Вся ненецкая культура – кочевой трансформер, перемещающийся в слитном пространстве-времени. Изменчивость в различных ритмах и измерениях, в состояниях динамики и статики – не только способность, но и заданность кочевого движения. В годичном цикле трансформация состоит в смене конфигурации тундровых кочевий от лета к зиме (зимой они сосредоточены в южной тундре и лесотундре, летом – рассредоточены по просторам тундры с захватом ее северных и приморских окраин). В точке перехода от лета к зиме, называемой по («дверь»; так же обозначается и весь год), происходит замена летнего снаряжения на зимнее; тем самым кочевье полностью переодевается и переоснащается. В повседневности самым очевидным выражением трансформера является превращение кочевья в стойбище и наоборот. Если оленеводческое хозяйство совершает до 120 перекочевок в год (как это делают, например, самые «дальнобойные» северные ярсалинские бригады), то усредненный ритм этой трансформации равен двум долям стойбища и одной доле кочевья (два дня остановки, один день перекочевки), а полный пространственно-временной оборот стойбище – кочевье – стойбище составляет три дня. У малооленных и краткомаршрутных хозяйств этот ритм может составлять 5–7 дней. Кроме того, зимой ритм значительно (на порядок) замедлен – на это время приходится своего рода «сон кочевья». Стадо оленей – тоже своего рода трансформер, поскольку, пульсируя по численности и составу в цикле прихода (приплода) и расхода, «природа оленя» преобразуется в «культуру ненца».
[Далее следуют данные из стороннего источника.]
/-- R149 on every combination field: the six low digits read back as written, the leading one as the digit that the
field written decodes to. -/
theorem coeffOf_coefficientWord_eq : coeffOf Config.romDig (coefficientWord Config.romExp w c) =
    1000000 * digN (encN (msbN (combN w)) (c / 1000000)) + c % 1000000 := by
  rw [coeffOf, romDigAt_combOf_toNat, combN_coefficientWord _ _ hc, romExpAt_combOf_toNat,
    upperDecletOf_coefficientWord, lowerDecletOf_coefficientWord, val3_dpdEnc (by omega), val3_dpdEnc (by omega)]
  omega

/-- R149: ECONT is kept, and the exp MSB is what the field written decodes to. -/
theorem biasedN_coefficientWord : biasedN (coefficientWord Config.romExp w c) =
    64 * msbN (encN (msbN (combN w)) (c / 1000000)) + econtN w := by
  rw [biasedN, combN_coefficientWord _ _ hc, romExpAt_combOf_toNat, econtN_coefficientWord]

/-- Where R103's law gives the pair back, the coefficient reads as written and the exponent as before. -/
theorem readings_coefficientWord_of_pair (hpair : msbN (combN w) ≤ 2 ∨ 8 ≤ c / 1000000) :
    coeffOf Config.romDig (coefficientWord Config.romExp w c) = c ∧
      expOf Config.romExp (coefficientWord Config.romExp w c) = expOf Config.romExp w := by
  have hmsbLt : msbN (combN w) < 4 := romExpAt_combOf_toNat w ▸ (romExpAt Config.romExp (combOf w)).isLt
  obtain ⟨hmsb, hdigit⟩ := msbN_digN_encN (msbN (combN w)) hmsbLt (c / 1000000) (by omega) hpair
  refine ⟨?_, expOf_eq_of_biasedN_eq ?_⟩
  · rw [coeffOf_coefficientWord_eq hc, hdigit]
    omega
  · rw [biasedN_coefficientWord hc, hmsb, biasedN]

end ReadBack

/-- Settles O45: the exp MSB of the fields 0..29 is at most 2, so the field written decodes to the pair it encodes. -/
theorem setCoefficientRoundTrips : Obligations.SetCoefficientRoundTrips := by
  rintro c s ⟨hexp, hdig⟩ hcomb hc
  obtain ⟨hcoefficient, hexponent⟩ := readings_coefficientWord_of_pair hc s.w (.inl (msbN_le_two _ hcomb))
  refine ⟨_, _, _, _, exec_setCoefficient_of_le hc s, rfl, ?_, rfl, rfl, ?_⟩
  all_goals simp only [complete_dout, writeWord_w, writeWord_romExp, writeWord_romDig, hexp, hdig]
  · rw [hcoefficient, natWord_of_toNat]
  · rw [hexponent]

/-! ### The top fields -/

theorem msbN_of_ge_thirty : ∀ f < 32, 30 ≤ f → msbN f = 3 := by decide

/-- Settles O46: the exp MSB of the fields 30 and 31 is 3, so R103's law gives back the pair for a leading digit of 8
or 9 and another for one in 0..7. -/
theorem setCoefficientOnTopFields : Obligations.SetCoefficientOnTopFields := by
  rintro c s ⟨hexp, hdig⟩ hcomb hc
  refine ⟨_, _, _, _, exec_setCoefficient_of_le hc s, rfl, rfl, rfl, fun hhigh => ?_, fun hlow => ?_⟩
  all_goals simp only [complete_dout, writeWord_w, writeWord_romExp, writeWord_romDig, hexp, hdig]
  · obtain ⟨hcoefficient, hexponent⟩ := readings_coefficientWord_of_pair hc s.w (.inr (by omega))
    rw [hcoefficient, hexponent, natWord_of_toNat]
    exact ⟨rfl, rfl⟩
  · have htop : msbN (combN s.w) = 3 := msbN_of_ge_thirty _ (Nat.mod_lt _ (by decide)) hcomb
    obtain ⟨hmsb, hdigit⟩ := msbN_digN_encN_three (c.toNat / 1000000) (by omega)
    rw [natWord_coeffOf_toNat, coeffOf_coefficientWord_eq hc, sext32_toInt, expOf_toInt_eq_wrapExp_biasedN,
      biasedN_coefficientWord hc, htop, hmsb, hdigit]
    exact ⟨rfl, rfl⟩

end Sys2Proof.Machine
end

section
/-!
SUPPORT. The construction commands (45_construction.md): the fields of the word FROM_INT builds, when each FROM_
command writes it, and what the readings give of it.
-/

namespace Sys2Proof.Machine

open Sys2Proof.Safety

/-! ### NEW, LOAD_RAW, READ_RAW -/

/-- Settles O47: each of the three is the write or the read its rule gives, with no check before it. -/
theorem wholeWordCommandResults : Obligations.WholeWordCommandResults :=
  fun _ => ⟨rfl, fun _ => rfl, rfl⟩

/-! ### Which commands write FROM_INT -/

theorem exec_fromU32_of_gt {v : Word} (h : 9999999 < v.toNat) (s : State) :
    exec (.fromU32 v) s = .next (raise .coeffOutOfRange s) := by
  rw [exec_fromU32, execFromU32, coefficientError_gt h, checked_some]

theorem exec_fromU32Checked_of_gt {v : Word} (h : 9999999 < v.toNat) (s : State) :
    exec (.fromU32Checked v) s = .next (raise .noValue s) := by
  rw [exec_fromU32Checked, execFromU32Checked, conversionError_gt h, checked_some]

/-- R167: no u8 loses information, so the checked conversion has no check. -/
theorem exec_fromU8Checked_eq (v : BitVec 8) (s : State) : exec (.fromU8Checked v) s = exec (.fromU8 v) s := rfl

/-- R168: nor does a u16. -/
theorem exec_fromU16Checked_eq (v : BitVec 16) (s : State) : exec (.fromU16Checked v) s = exec (.fromU16 v) s := rfl

/-- R169: the two checks of a u32 pass together. -/
theorem exec_fromU32Checked_eq {v : Word} (h : v.toNat ≤ 9999999) (s : State) :
    exec (.fromU32Checked v) s = exec (.fromU32 v) s := by
  rw [exec_fromU32_of_le h, exec_fromU32Checked, execFromU32Checked, conversionError_le h, checked_none]

/-- Settles O50: a checked conversion differs from the unchecked one in the status above 9,999,999 only. -/
theorem checkedConversionsAgree : Obligations.CheckedConversionsAgree :=
  fun s => ⟨fun v => exec_fromU8Checked_eq v s, fun v => exec_fromU16Checked_eq v s,
    fun _ h => exec_fromU32Checked_eq h s⟩

/-! ### The fields of FROM_INT -/

/-- R163: RESET_WORD has the combination field 24. -/
theorem combOf_resetWord : combOf Config.resetWord = 24#5 := by decide

/-- R163: the fields of FROM_INT are those R149 writes on RESET_WORD, whose sign and ECONT are 0. -/
theorem isFromInt_fromInt (rom : RomExp) {v : Nat} (hv : v ≤ 9999999) :
    IsFromInt rom v (fromInt Config.resetWord rom v) := by
  have hsign : signN Config.resetWord = 0 := by decide
  have hecont : econtN Config.resetWord = 0 := by decide
  refine ⟨?_, ?_, ?_, upperN_coefficientWord _ _ _, lowerN_coefficientWord _ _ _⟩
  · rw [fromInt, signN_coefficientWord, hsign]
  · rw [fromInt, econtN_coefficientWord, hecont]
  · rw [fromInt, combN_coefficientWord _ _ hv, combOf_resetWord]

/-- A command that writes FROM_INT of an integer in range completes with a word of the fields R163 gives. -/
theorem completes_with_isFromInt {i : Instr} {s : State} {v : Nat} (hv : v ≤ 9999999)
    (hexec : exec i s = .next (writeWord (fromInt Config.resetWord s.romExp v) s)) :
    ∃ x : Word, exec i s = .next { s with w := x, dout := x, status := 0#3 } ∧ IsFromInt s.romExp v x :=
  ⟨fromInt Config.resetWord s.romExp v, hexec, isFromInt_fromInt s.romExp hv⟩

/-- Settles O48: the checked commands agree with the unchecked ones, each of which writes FROM_INT of an operand in
range; a u8 and a u16 always are. -/
theorem fromIntegerResults : Obligations.FromIntegerResults := by
  intro s
  have hu8 (v : BitVec 8) := completes_with_isFromInt (i := .fromU8 v) (s := s) (v := v.toNat) (by omega) rfl
  have hu16 (v : BitVec 16) := completes_with_isFromInt (i := .fromU16 v) (s := s) (v := v.toNat) (by omega) rfl
  have hu32 (v : Word) (hv : v.toNat ≤ 9999999) := completes_with_isFromInt hv (exec_fromU32_of_le hv s)
  refine ⟨hu8, hu16, hu32, fun v => ?_, fun v => ?_, fun v hv => ?_, fun v hv => ?_⟩
  · rw [exec_fromU8Checked_eq]
    exact hu8 v
  · rw [exec_fromU16Checked_eq]
    exact hu16 v
  · rw [exec_fromU32Checked_eq hv]
    exact hu32 v hv
  · exact ⟨exec_fromU32_of_gt hv s, exec_fromU32Checked_of_gt hv s⟩

/-! ### Reading back -/

/-- R163: the exponent of FROM_INT is that of RESET_WORD, whose exp MSB is 0. -/
theorem expOf_fromInt {v : Nat} (hv : v ≤ 9999999) :
    expOf Config.romExp (fromInt Config.resetWord Config.romExp v) = BitVec.ofInt 8 (-101) := by
  have hmsb : msbN (combN Config.resetWord) ≤ 2 := by decide
  rw [fromInt, (readings_coefficientWord_of_pair hv _ (.inl hmsb)).2, expOf_resetWord]

theorem signOf_fromInt (rom : RomExp) (v : Nat) : signOf (fromInt Config.resetWord rom v) = false := by
  rw [fromInt, coefficientWord, signOf_withCombCcont]
  decide

/-- Settles O49: the word FROM_U32 writes is built on RESET_WORD, so neither the sign nor the exponent depends on
what W held. -/
theorem fromIntegerReadsBack : Obligations.FromIntegerReadsBack := by
  rintro v s ⟨hexp, hdig⟩ hv
  refine ⟨_, _, _, _, exec_fromU32_of_le hv s, rfl, ?_, rfl, ?_, rfl, ?_⟩
  all_goals simp only [complete_dout, writeWord_w, writeWord_romExp, writeWord_romDig, hexp, hdig]
  · rw [coeffOf_fromInt hv, natWord_of_toNat]
  · rw [expOf_fromInt hv, sext32_toInt]
    decide
  · rw [signOf_fromInt]
    decide

end Sys2Proof.Machine
end

section
/-!
SUPPORT. The exceptions of 60_exceptions.md: every step leaves a next state (R185), a failed command is precise
(R186), and the status each command word leaves (R187).
-/

namespace Sys2Proof.Machine

open Sys2Proof.Safety

/-! ### Every step completes -/

/-- Settles O10: no sample is taken. -/
theorem idleBlockHoldsItsState : Obligations.IdleBlockHoldsItsState := fun _ h => step_nil h

/-- Settles O11: an idle step has no sample to take, and a reset and a command keep the samples behind the one
taken. -/
theorem everyStepCompletes : Obligations.EveryStepCompletes := by
  intro s
  obtain ⟨hnil, h⟩ | ⟨p, rest, hcons, h | ⟨d, h⟩ | ⟨v, h⟩ | ⟨st, -, h⟩⟩ := step_cases s
  · exact ⟨s, h, by rw [hnil, List.tail_nil]⟩
  all_goals exact ⟨_, h, by rw [hcons, List.tail_cons]; rfl⟩

/-! ### Failed commands -/

/-- R186: a command word that leaves a status other than OK has raised that status and done nothing else. -/
theorem eq_raise_of_status_ne_ok {c : Command} {s t : State} (h : performCommand c s = .next t)
    (hfail : t.status ≠ 0#3) : ∃ st, t = raise st s := by
  obtain ⟨d, hs⟩ | ⟨v, hs⟩ | ⟨st, -, hs⟩ := performCommand_cases c s <;> cases hs.symm.trans h
  · exact absurd (complete_status d s) hfail
  · exact absurd (writeWord_status v s) hfail
  · exact ⟨st, rfl⟩

/-- Settles O17: raising a status writes DOUT and STATUS only, and code 7 is the code of no status. -/
theorem failedCommandIsPrecise : Obligations.FailedCommandIsPrecise := by
  intro s t c h hfail
  obtain ⟨st, rfl⟩ := eq_raise_of_status_ne_ok h hfail
  exact ⟨statusCode_ne_seven st, rfl⟩

/-! ### The status of every command -/

section Checked

variable {error : Option Status} {st : Status} {s effect t : State}

theorem checked_status_of_some (h : checked error s effect = .next t) (herror : error = some st) :
    t.status = statusCode st := by
  subst herror; cases h; rfl

theorem checked_status_of_none (h : checked error s effect = .next t) (herror : error = none)
    (heff : effect.status = 0#3) : t.status = 0#3 := by
  subst herror; cases h; exact heff

/-- The status of a command with one cause of failure, `cause`. -/
theorem checked_status_eq_ite {cause : Prop} [Decidable cause] (h : checked error s effect = .next t)
    (hraise : cause → error = some st) (hpass : ¬ cause → error = none) (heff : effect.status = 0#3) :
    t.status = if cause then statusCode st else 0#3 := by
  split_ifs with hcause
  · exact checked_status_of_some h (hraise hcause)
  · exact checked_status_of_none h (hpass hcause) heff

end Checked

/-- R187: the status a legal instruction leaves is the one its checks raise, and OK where it has none. -/
theorem exec_status {i : Instr} {s t : State} (hwf : i.wellFormed = true) (h : exec i s = .next t) :
    t.status = specStatus i := by
  cases i with
  | dpdUnpack n packed =>
    have hn : n ≠ 0#2 := by rintro rfl; cases hwf
    exact checked_status_of_none h (digitCountError_pos hn) rfl
  | dpdPack n value =>
    have hn : n ≠ 0#2 := by rintro rfl; cases hwf
    exact checked_status_eq_ite h (packError_ge hn) (packError_lt hn <| not_le.1 ·) rfl
  | combEncode m d => exact checked_status_eq_ite h combDigitError_gt (combDigitError_le <| not_lt.1 ·) rfl
  | setExponent e =>
    rw [specStatus]
    split_ifs with hgt hlt
    · exact checked_status_of_some h (exponentError_gt hgt)
    · exact checked_status_of_some h (exponentError_lt hlt)
    · exact checked_status_of_none h (exponentError_window (not_lt.1 hlt) (not_lt.1 hgt)) rfl
  | setCoefficient c => exact checked_status_eq_ite h coefficientError_gt (coefficientError_le <| not_lt.1 ·) rfl
  | fromU32 v => exact checked_status_eq_ite h coefficientError_gt (coefficientError_le <| not_lt.1 ·) rfl
  | fromU32Checked v => exact checked_status_eq_ite h conversionError_gt (conversionError_le <| not_lt.1 ·) rfl
  | _ => cases h; rfl

/-- Settles O18: an illegal word raises BAD_COMMAND, a legal one decodes to a well-formed instruction, and a failure
is precise. -/
theorem statusOfEveryCommand : Obligations.StatusOfEveryCommand := by
  intro s c
  obtain ⟨t, h⟩ := performCommand_completes c s
  refine ⟨t, h, fun hill => ?_, fun i hdec => ?_, fun hfail => (failedCommandIsPrecise s t c h hfail).2⟩
  · cases (performCommand_of_illegalWord hill s).symm.trans h
    rfl
  · have hwf : i.wellFormed = true := (encodeOfDecodeClearsIgnoredBits c i hdec).1
    exact exec_status hwf ((performCommand_ok hdec s).symm.trans h)

end Sys2Proof.Machine
end

section
/-!
SUPPORT. Reset (70_reset_and_hazards.md R210, R211): what a reset step writes, whatever command is presented with it.
-/

namespace Sys2Proof.Machine

/-- Settles O8: with RST asserted the step is the block's reset for every command word, and that reset writes
RESET_WORD, a cleared DOUT and OK, the values the block has after power-on. -/
theorem resetWinsOverCommand : Obligations.ResetWinsOverCommand := by
  refine ⟨fun s c => ?_, rfl, rfl, rfl⟩
  rw [performSample_reset]
  rfl

end Sys2Proof.Machine
end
Вся система ямальского оленеводства представляется по-своему трансформером, меняющим конфигурацию в пространстве-времени. Устойчивость и одновременно динамизм тундровой хозяйственной системе придавали магистральные миграции богатых оленеводов (тэта), а в советское время – совхозных бригад, охватывавшие все пространство тундры от морского побережья до границ леса. Помимо тэта, часто выступавших в роли родовых вождей (ерв), оленеводством были заняты средне- и малооленные хозяйства, совершавшие менее протяженные миграции. Кроме того, из числа тундровиков составлялись сезонные промысловые группы охотников на пушного зверя и морского зверя, которые передавали своих оленей на выпас оленеводам, а сами сосредоточивались на промысле, сообразуя с его нуждами свои перемещения (например, зимуя в тундре). Полуавтономно вели себя и рыболовы, сезонно оседавшие на богатых угодьях лесотундры и тундры, обменивая свой улов на услуги пастухов (по выпасу их небольших стад). Многие оленеводы оставляли по ходу кочевий сезонные промысловые группы, подбирая их (с добычей) на обратном пути. Таким образом, тундровая оленеводческая система включала крупностадное ядро, связывавшее своими протяженными миграциями все пространство полуострова, и периферию, включавшую сателлитные группы малооленных пастухов, охотников и рыболовов. Вне связи с оленеводческим ядром периферийные группы не могли существовать; в свою очередь тундровое оленеводство нуждалось во вспомогательных звеньях, дополнявших его на уровне обмена и потребления продукцией промыслов, а на отдельных этапах хозяйственного цикла – совместными усилиями и средствами; в кризисных ситуациях промысловые станы служили убежищем для разорившихся оленеводов. Согласно ценностным установкам, каждый «сидячий» тундровый промысловик стремился «подняться на каслание» (нарастить поголовье стада и сделаться пастухом), но в случае бедствия (эпизоотии, гололеда, волчьей потравы, лихоимства соседей) оленевод мог осесть на промысловых угодьях[8]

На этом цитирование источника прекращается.